• **Recorded information**:

-- ==== Sys2Proof/Machine/Table.lean ====
section
/-! DEFINITION. Sparse tables in one canonical form: the extent map, the slot tables, the tag store and the
slot store (log 31). -/

namespace Sys2Proof.Machine

/-- A table: (index, value) pairs, indices strictly rising, no value equal to what an unlisted index
reads as. -/
abbrev Table (α : Type) := List (Nat × α)

/-- The value at index `i`; an unlisted index reads as `d`. -/
def Table.get {α : Type} (d : α) : Table α → Nat → α
  | [], _ => d
  | (k, v) :: t, i => if k = i then v else Table.get d t i

/-- The entries without those of index `i`. -/
def Table.erase {α : Type} : Table α → Nat → Table α
  | [], _ => []
  | (k, v) :: t, i => if k = i then Table.erase t i else (k, v) :: Table.erase t i

/-- `(i, v)` put before the first entry of a larger index. -/
def Table.insert {α : Type} : Table α → Nat → α → Table α
  | [], i, v => [(i, v)]
  | (k, w) :: t, i, v => if i < k then (i, v) :: (k, w) :: t else (k, w) :: Table.insert t i v

/-- Write `v` at index `i`, keeping the canonical form: writing the value of an unlisted index removes
the entry. -/
def Table.put {α : Type} [DecidableEq α] (d : α) (t : Table α) (i : Nat) (v : α) : Table α :=
  if v = d then Table.erase t i else Table.insert (Table.erase t i) i v

/-- The canonical form. -/
def Table.wf {α : Type} [DecidableEq α] (d : α) : Table α → Bool
  | [] => true
  | (k, v) :: t => decide (v ≠ d) && t.all (fun e => k < e.1) && Table.wf d t

end Sys2Proof.Machine
end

• **Brief**: Once you have read the records above, write them all out exactly.

• **Answer section**:
-- ==== Sys2Proof/Machine/Table.lean ====
section
/-! DEFINITION. Sparse tables in one canonical form: the extent map, the slot tables, the tag store and the
slot store (log 31). -/

namespace Sys2Proof.Machine

/-- A table: (index, value) pairs, indices strictly rising, no value equal to what an unlisted index
reads as. -/
abbrev Table (α : Type) := List (Nat × α)

/-- The value at index `i`; an unlisted index reads as `d`. -/
def Table.get {α : Type} (d : α) : Table α → Nat → α
  | [], _ => d
  | (k, v) :: t, i => if k = i then v else Table.get d t i

/-- The entries without those of index `i`. -/
def Table.erase {α : Type} : Table α → Nat → Table α
  | [], _ => []
  | (k, v) :: t, i => if k = i then Table.erase t i else (k, v) :: Table.erase t i

/-- `(i, v)` put before the first entry of a larger index. -/
def Table.insert {α : Type} : Table α → Nat → α → Table α
  | [], i, v => [(i, v)]
  | (k, w) :: t, i, v => if i < k then (i, v) :: (k, w) :: t else (k, w) :: Table.insert t i v

/-- Write `v` at index `i`, keeping the canonical form: writing the value of an unlisted index removes
the entry. -/
def Table.put {α : Type} [DecidableEq α] (d : α) (t : Table α) (i : Nat) (v : α) : Table α :=
  if v = d then Table.erase t i else Table.insert (Table.erase t i) i v

/-- The canonical form. -/
def Table.wf {α : Type} [DecidableEq α] (d : α) : Table α → Bool
  | [] => true
  | (k, v) :: t => decide (v ≠ d) && t.all (fun e => k < e.1) && Table.wf d t

end Sys2Proof.Machine
end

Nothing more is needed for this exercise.